Summary: if I create an object in a constructor initialiser, how do I keep a reference to it so I can reference it later?
Details:
I have a class (LibBase
, below) that requires a StreamWriter
as its construction parameter. I don't have the source code for LibBase
- its in a third-party library.
public class LibBase
{
public LibBase(System.IO.StreamWriter wtr) { ... }
}
I have derived MyClass
from LibBase
and in the MyClass
constructor I want to pass an instance of MyWriter
(derived form StreamWriter
) to the base class.
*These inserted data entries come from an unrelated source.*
-- ==== Sys2Proof/Machine/Psi.lean ====
section
/-! DEFINITION. The TMS 9901 programmable system interface (R390 to R396). -/

namespace Sys2Proof.Machine

/-- The level at pin Pk: the latch of a pin in output mode, else what external logic drives (R391, R393). -/
def Psi.pinP (p : Psi) (k : Nat) : Bool := if p.om.getLsbD k then p.ol.getLsbD k else p.pIn.getLsbD k

/-- The level at pin INTk, k = 1 to 15: INT7 to INT15 are the pins P15 to P7 (R391). -/
def Psi.pinInt (p : Psi) (k : Nat) : Bool := if k ≤ 6 then p.intIn.getLsbD (k - 1) else p.pinP (22 - k)

/-- Request k is present and enabled (R392). -/
def Psi.active (p : Psi) (k : Nat) : Bool :=
  (!p.pinInt k || (k == 3 && p.clkint)) && p.mask.getLsbD k

/-- The code on IC0 to IC3 while INTREQ is low, none while INTREQ is high (R392). -/
def Psi.irq (p : Psi) : Option (BitVec 4) :=
  ((List.range' 1 15).find? p.active).map (BitVec.ofNat 4)

/-- `InClockMode()` (R395). -/
def Psi.clockMode (p : Psi) : Bool := p.sel && !p.s0

/-- `q` is the device after a change of `p`; leaving clock mode copies the counter to the read buffer (R395). -/
def Psi.leave (p q : Psi) : Psi :=
  if p.clockMode && !q.clockMode then { q with clkread := q.clkctr } else q

/-- Select line S0 takes a level (R395). -/
def Psi.seeS0 (p : Psi) (line : Bool) : Psi := p.leave { p with s0 := line }

/-- CRU read of bit `b` of the device (R391, D33). -/
def Psi.readBit (p : Psi) (b : Nat) : Bool :=
  if b = 0 then p.sel
  else if b < 16 then
    if p.sel then (if b = 15 then p.irq.isSome else p.clkread.getLsbD (b - 1)) else p.pinInt b
  else p.pinP (b - 16)

/-- Device reset (R396). What R396 leaves unspecified (U3) takes free values, the first of them number `n`; inputs keep
their levels. Log entry 6. -/
def Psi.doReset (p : Psi) (n : Nat) : Psi :=
  { p with
    mask := 0
    om := 0
    sel := Config.freeBit n
    ol := Config.freeWord (n + 1)
    clkload := (Config.freeWord (n + 2)).setWidth 14
    clkctr := (Config.freeWord (n + 3)).setWidth 14
    clkread := (Config.freeWord (n + 4)).setWidth 14
    clkint := Config.freeBit (n + 5) }

/-- How many free values a device reset uses. -/
def Psi.resetFree : Nat := 6

/-- The write resets the device: RST2, a 0 written to bit 15 in clock mode (R391, R396). -/
def Psi.isReset (p : Psi) (b : Nat) (v : Bool) : Bool := b == 15 && p.sel && !v

/-- CRU write of bit `b` of the device (R391, R393 to R395), other than RST2. -/
def Psi.writeBit (p : Psi) (b : Nat) (v : Bool) : Psi :=
  if b = 0 then p.leave { p with sel := v }
  else if b < 16 then
    if p.sel then
      if b = 15 then p
      else
        let load := withBit p.clkload (b - 1) v
        { p with clkload := load, clkctr := load }
    else { p with mask := withBit p.mask b v, clkint := p.clkint && b != 3 }
  else { p with ol := withBit p.ol (b - 16) v, om := withBit p.om (b - 16) true }

/-- `ClkTick()` (R394); no clock interrupt while the load buffer is 0 (D33). -/
def Psi.tick (p : Psi) : Psi :=
  let c := p.clkctr - 1
  let q : Psi :=
    if c = 0 then { p with clkctr := p.clkload, clkint := p.clkint || p.clkload != 0 } else { p with clkctr := c }
  if q.clockMode then q else { q with clkread := q.clkctr }

end Sys2Proof.Machine
end

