-- ==== Sys2Proof/Machine/Memory.lean ====
section
/-! DEFINITION. Memory as data: one byte read or written, and its canonical form (log entry 2). -/

namespace Sys2Proof.Machine

/-- What an address that no cell lists reads as (log entry 2). -/
def unlistedByte : Byte := 0

/-- The byte at an address. -/
def Memory.read : Memory → Nat → Byte
  | [], _ => unlistedByte
  | (k, v) :: m, a => if k = a then v else Memory.read m a

/-- The memory without a cell for an address. -/
def Memory.erase : Memory → Nat → Memory
  | [], _ => []
  | (k, v) :: m, a => if k = a then Memory.erase m a else (k, v) :: Memory.erase m a

/-- The memory with a cell put in its place by address. -/
def Memory.insert : Memory → Nat → Byte → Memory
  | [], a, b => [(a, b)]
  | (k, v) :: m, a, b => if a < k then (a, b) :: (k, v) :: m else (k, v) :: Memory.insert m a b

/-- The memory after a byte is stored. -/
def Memory.write (m : Memory) (a : Nat) (b : Byte) : Memory :=
  if b = unlistedByte then Memory.erase m a else Memory.insert (Memory.erase m a) a b

/-- The canonical form: addresses strictly rise, and no cell holds what an unlisted address reads as. -/
def Memory.wf : Memory → Bool
  | [] => true
  | (k, v) :: m => v != unlistedByte && m.all (fun c => k < c.1) && Memory.wf m

/-- Every listed address is below `n`. -/
def Memory.below (m : Memory) (n : Nat) : Bool := m.all (fun c => c.1 < n)

end Sys2Proof.Machine
end

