-- ==== Sys2Proof/Machine/Tms9940.lean ====
section
/-! DEFINITION. The TMS 9940's DCA, DCS and LIIM (48_tms9940.md). -/

namespace Sys2Proof.Machine

/-- The default of `DCA_FN` (R280, D21): the corrected byte and the carry. -/
def dcaDefault (b : Byte) (c ac : Bool) : Byte × Bool :=
  let low : Byte := if ac || 9 < b.toNat % 16 then 0x06 else 0
  let high : Byte := if c || 0x99 < b.toNat then 0x60 else 0
  (b + (low + high), c || 0x99 < b.toNat)

/-- The default of `DCS_FN` (R281, D21): the carry is passed through. -/
def dcsDefault (b : Byte) (c ac : Bool) : Byte × Bool :=
  let low : Byte := if ac then 0 else 0x06
  let high : Byte := if c then 0 else 0x60
  (b - (low + high), c)

/-- A parameter that is a function of a byte, C and AC: its row for them, else the default (D21). -/
def bcdFn (rows : List BcdRow) (default : Byte × Bool) (b : Byte) (c ac : Bool) : Byte × Bool :=
  match rows.find? fun r => r.byte == b && r.c == c && r.ac == ac with
  | some r => (r.result, r.carry)
  | none => default

/-- `DCA_FN` of a system (R280). -/
def dcaFn (p : Platform) (b : Byte) (c ac : Bool) : Byte × Bool := bcdFn p.dcaRows (dcaDefault b c ac) b c ac

/-- `DCS_FN` of a system (R281). -/
def dcsFn (p : Platform) (b : Byte) (c ac : Bool) : Byte × Bool := bcdFn p.dcsRows (dcsDefault b c ac) b c ac

/-- DCA (R280). -/
def execDca (dst : Operand) (s : State) : Host.Outcome State Fault Refusal :=
  let d := readOperand8 dst s
  let r := dcaFn s.cfg d.value (d.state.flag .c) (d.state.flag .ac)
  .next (setParity r.1 (setLAE r.1 ((writeOperand8 d r.1 d.state).setFlag .c r.2)))

/-- DCS (R281). -/
def execDcs (dst : Operand) (s : State) : Host.Outcome State Fault Refusal :=
  let d := readOperand8 dst s
  let r := dcsFn s.cfg d.value (d.state.flag .c) (d.state.flag .ac)
  .next (setParity r.1 (setLAE r.1 ((writeOperand8 d r.1 d.state).setFlag .c r.2)))

/-- LIIM (R282). -/
def execLiim (_dontCare : BitVec 5) (n : BitVec 2) (s : State) : Host.Outcome State Fault Refusal :=
  .next (s.setMask (n.setWidth 4))

end Sys2Proof.Machine
end

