-- ==== Sys2Proof/Machine/Cycle.lean ====
section
/-! DEFINITION. One step of the machine, after its inputs have been sampled (R310, R331, R340). -/

namespace Sys2Proof.Machine

/-- Fetch and execute, or nothing in the Halt state (R310, R340). -/
def fetchExecute (s : State) : Host.Outcome State Fault Refusal :=
  if s.halted then .next s
  else
    let w := fetch s
    execute w.1 w.2

/-- The tests of R310 once RESET is out of the way: LOAD, then the accepted level, both held off by `inhibit`. -/
def instructionStep (s : State) : Host.Outcome State Fault Refusal :=
  if !s.inhibit && loadReq s.cfg.part s.dev.pins then .next (doLoad s)
  else
    match (if s.inhibit then none else acceptedIrq s) with
    | some n => .next (doInterrupt n s)
    | none => fetchExecute (s.setInhibit false)

/-- A step while the CPU holds: nothing of it changes (R331). A TMS 9940 that is halted as well acknowledges a request
the mask admits (R378: in the standby circuit IDLE is tied to HLD, and "any arriving interrupt request will be
acknowledged"); the spec does not say whether it does so in a Hold that another agent asked for, and the model lets it
(DESIGN CHOICE: log entry 43). -/
def holdStep (s : State) : Host.Outcome State Fault Refusal :=
  match s.cfg.part with
  | .tms9940 =>
    match (if s.halted && !s.inhibit then acceptedIrq s else none) with
    | some n => .next (doInterrupt n s)
    | none => .next s
  | _ => .next s

/-- `Step()` (R310). While RESET is low the CPU executes nothing (R320); while it holds nothing of it changes (R331);
a chain of X instructions goes on before any test (R270, R311). RESET released while HOLD is low: the spec leaves the
order open, and the model lets the RESET sequence wait until HOLD is high; on a TMS 9940 it does not wait, since RESET
clears CB3, which makes the pin HLD (R372, R374) (DESIGN CHOICE: log entry 19). -/
def cycle (s : State) : Host.Outcome State Fault Refusal :=
  if resetHeld s.cfg.part s.dev.pins then .next s
  else if s.dev.resetDue && !s.busGranted then .next (doReset s)
  else if s.held then holdStep s
  else if s.xword.isSome then drain Config.executeDepth s
  else instructionStep s

/-- The outcome of a step: refused where external logic has driven a pin of a TMS 9901 that was in output mode (U15; log
entry 37). -/
def settle (o : Host.Outcome State Fault Refusal) : Host.Outcome State Fault Refusal :=
  match o with
  | .next t =>
    match t.dev.misdriven with
    | some (u, k) => .refused (.psiOutputDriven u k)
    | none => .next t
  | .fault f => .fault f
  | .refused r => .refused r

/-- The two bytes of a word and four bytes 0 after it, stored where the next instruction is fetched, whatever stands
there: a load from outside the machine (log entry 40). -/
def storeProgram (s : State) (w : Word) : State :=
  let put (m : Memory) (k : Nat) (b : Byte) : Memory :=
    Memory.write m (busAddr s.cfg.part (s.pc + BitVec.ofNat 16 k)) b
  let bytes : List (Nat × Byte) :=
    [(0, w.extractLsb' 8 8), (1, w.extractLsb' 0 8), (2, 0), (3, 0), (4, 0), (5, 0)]
  s.setMem (bytes.foldl (fun m c => put m c.1 c.2) s.mem)

/-- The part that has the word, `p` wherever it does: DCA, DCS and LIIM are the TMS 9940's, RSET, CKON, CKOF and LREX
are not (R122; log entry 41). -/
def partFor (p : Part) (w : Word) : Part :=
  if w.extractLsb' 8 8 = 0x2C#8 then .tms9940
  else if w = 0x0360 ∨ w = 0x03A0 ∨ w = 0x03C0 ∨ w = 0x03E0 then (if p = .tms9940 then .tms9900 else p)
  else p

end Sys2Proof.Machine
end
I do this as follows.
public class MyWriter : System.IO.StreamWriter
{
public MyWriter(int n) { ... }
// Contains unmanaged resources
}
public class MyClass : LibBase
{
public MyClass(int n)
: LibBase(new MyWriter(n))
{ }
}
The problem is that MyWriter
requires disposing, so MyClass
should dispose it (and implement IDisposable
to do this) but MyClass
doesn't have a reference to the created MyWriter
instance, so I can't dispose it. The syntax for the constructor initialiser doesn't seem to permit my to keep a reference.
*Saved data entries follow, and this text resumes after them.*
-- ==== Sys2Proof/Certificates/Slice0/Obligations.lean ====
section
/-! DEFINITION. The statements for the provers. Where a statement rests on a passage that the spec marks as its own
decision or as general knowledge, its docstring names the log entry. The premise `s.during = []` says that nothing from
outside comes between the bus cycles of the instruction; what happens where something does is said of each access, in
`memory_access` and `cru_transfers` (log entry 48). -/

open Sys2Proof Sys2Proof.Machine

/-! ## Encoding -/

/-- Decode of encode: every well-formed instruction of a part, with every operand at every value, decodes from its word
and from its bytes (R103, R104, R120, R122). -/
def Obligations.decode_of_encode : Prop :=
  ∀ (p : Part) (i : Instr) (rest : List Byte), i.wf p = true →
    decode p (encode i) = .ok i ∧ decodeBytes p (encodeBytes i ++ rest) = .ok (i, rest)

/-- Encode of decode: a word that decodes is the word of the instruction it decodes to, and that is well formed, so that
no two words are one instruction. That LIIM keeps its don't-care bits is the model's choice: log entry 25. -/
def Obligations.encode_of_decode : Prop :=
  ∀ (p : Part) (w : Word) (i : Instr), decode p w = .ok i → encode i = w ∧ i.wf p = true

/-- The undefined words are those of R130's list, and on the TMS 9940 four more (R122). -/
def Obligations.undefined_words : Prop :=
  ∀ (p : Part) (w : Word), decode p w = .error (.undefinedOpcode w) ↔
    (w.toNat ≤ 0x01FF ∨
      (0x0200 ≤ w.toNat ∧ w.toNat ≤ 0x02DF ∧ w.getLsbD 4 = true) ∨
      (0x02E1 ≤ w.toNat ∧ w.toNat ≤ 0x02FF) ∨ (0x0301 ≤ w.toNat ∧ w.toNat ≤ 0x033F) ∨
      (0x0341 ≤ w.toNat ∧ w.toNat ≤ 0x035F) ∨ (0x0361 ≤ w.toNat ∧ w.toNat ≤ 0x037F) ∨
      (0x0381 ≤ w.toNat ∧ w.toNat ≤ 0x039F) ∨ (0x03A1 ≤ w.toNat ∧ w.toNat ≤ 0x03BF) ∨
      (0x03C1 ≤ w.toNat ∧ w.toNat ≤ 0x03DF) ∨ (0x03E1 ≤ w.toNat ∧ w.toNat ≤ 0x03FF) ∨
      (0x0780 ≤ w.toNat ∧ w.toNat ≤ 0x07FF) ∨ (0x0C00 ≤ w.toNat ∧ w.toNat ≤ 0x0FFF) ∨
      (p = .tms9940 ∧ (w = 0x0360 ∨ w = 0x03A0 ∨ w = 0x03C0 ∨ w = 0x03E0)))

/-- A few words written out from the table of R120 decode to the instructions they stand for (R120). The mode codes
00, 01 and 11 of operands are R104's, which the spec supplies from general knowledge: log entry 15 (G8). -/
def Obligations.words_from_the_table : Prop :=
  decode .tms9900 0b1010_00_0010_00_0001#16 = .ok (.a (.reg 1) (.reg 2)) ∧
    decode .tms9900 0b1100_11_0010_10_0001#16 = .ok (.mov (.indexed 1) (.autoInc 2)) ∧
    decode .tms9980 0b000000100000_1100#16 = .ok (.li 12) ∧
    decode .tms9900 0b0000010001_01_1011#16 = .ok (.b (.ind 11)) ∧
    decode .tms9900 0b00001010_0001_0001#16 = .ok (.sla 1 1) ∧
    decode .tms9900 0b00010110_11111100#16 = .ok (.jne 0xFC) ∧
    decode .tms9900 0b001011_0010_10_0000#16 = .ok (.xop 2 .direct) ∧
    decode .tms9940 0b0010110000_00_0010#16 = .ok (.dca (.reg 2)) ∧
    decode .tms9940 0b001011001_11111_10#16 = .ok (.liim 31 2)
My solution is to re-code MyClass
as follows:
public class MyClass : LibBase, IDisposable
{
public MyClass(Encoding enc)
: this(new MyWriter(enc))
{ }
private MyClass(MyWriter wtr)
: LibBase(wtr)
{ this.wtr = wtr; } // store reference
private MyWriter wtr;
// (implement IDisposable using wtr member variable
}
The private constructor stores a reference to the MyWriter
instance so I can dispose it later.
My questions:
- What am I missing here? I feel like I'm fighting the language. Does C# provide a better way to do this?
- If the language doesn't directly support this, is there a better solution than my private constructor technique?
- Any comments on defects in my solution?